• [RECORDS SHOWN]:

-- ==== Sys2Proof/Laws/HostSide.lean ====
section
/-! SUPPORT. The persisted table: where a text splits into lines, where a line splits, and what length is learned. -/

namespace Sys2Proof.Machine

open Sys2Proof

set_option autoImplicit false

/-- A line ends at its terminator. -/
theorem splitLines_line (line cur rest : List Byte) (h : charLineFeed ∉ line) :
    splitLines cur (line ++ charLineFeed :: rest) = (cur ++ line) :: splitLines [] rest := by
  induction line generalizing cur with
  | nil => simp [splitLines]
  | cons x xs ih =>
    simp only [List.mem_cons, not_or] at h
    rw [List.cons_append, splitLines, if_neg (fun hx => h.1 hx.symm), ih _ h.2]
    simp

/-- The first colon-space after a symbol that holds none is the one that follows it, whatever the symbol ends in. -/
theorem colonSpace_after (sym rest : List Byte) (p : Nat) (h : ¬ [charColon, charSpace] <:+: sym) :
    colonSpace p (sym ++ charColon :: charSpace :: rest) = some (p + sym.length) := by
  induction sym generalizing p with
  | nil => simp [colonSpace]
  | cons x xs ih =>
    have h2 : ¬ [charColon, charSpace] <:+: xs := fun hc => h (hc.trans (List.infix_cons (List.infix_refl _)))
    have key : ∃ y ys, xs ++ charColon :: charSpace :: rest = y :: ys ∧ ¬ (x = charColon ∧ y = charSpace) := by
      cases xs with
      | nil => exact ⟨_, _, rfl, by rintro ⟨-, h⟩; revert h; decide⟩
      | cons y ys => exact ⟨_, _, rfl, by rintro ⟨rfl, rfl⟩; exact h ⟨[], ys, rfl⟩⟩
    obtain ⟨y, ys, hy, hn⟩ := key
    have := ih (p + 1) h2
    rw [hy] at this
    rw [List.cons_append, hy, colonSpace, if_neg hn, this, List.length_cons]
    congr 1
    omega

/-- What is learned is a legal SYMLEN and the symbol length of a line of the text. -/
theorem learnedSymLen_eq_some {text : List Byte} {n : Nat} (h : learnedSymLen text = some n) :
    1 ≤ n ∧ n ≤ 256 ∧ ∃ line ∈ splitLines [] text, colonSpace 0 line = some n := by
  obtain ⟨line, hl, hn⟩ := List.exists_of_findSome?_eq_some h
  unfold lineSymLen at hn
  split at hn
  · cases hn
  · split at hn
    · cases hn
      exact ⟨by omega, by rename_i hp; exact hp.2, line, hl, by assumption⟩
    · cases hn

end Sys2Proof.Machine
end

• [TASK]:
Filter the entries and copy each line with "rest".

• [SOLUTION]:
theorem splitLines_line (line cur rest : List Byte) (h : charLineFeed ∉ line) :
    splitLines cur (line ++ charLineFeed :: rest) = (cur ++ line) :: splitLines [] rest := by
theorem colonSpace_after (sym rest : List Byte) (p : Nat) (h : ¬ [charColon, charSpace] <:+: sym) :
    colonSpace p (sym ++ charColon :: charSpace :: rest) = some (p + sym.length) := by
    have key : ∃ y ys, xs ++ charColon :: charSpace :: rest = y :: ys ∧ ¬ (x = charColon ∧ y = charSpace) := by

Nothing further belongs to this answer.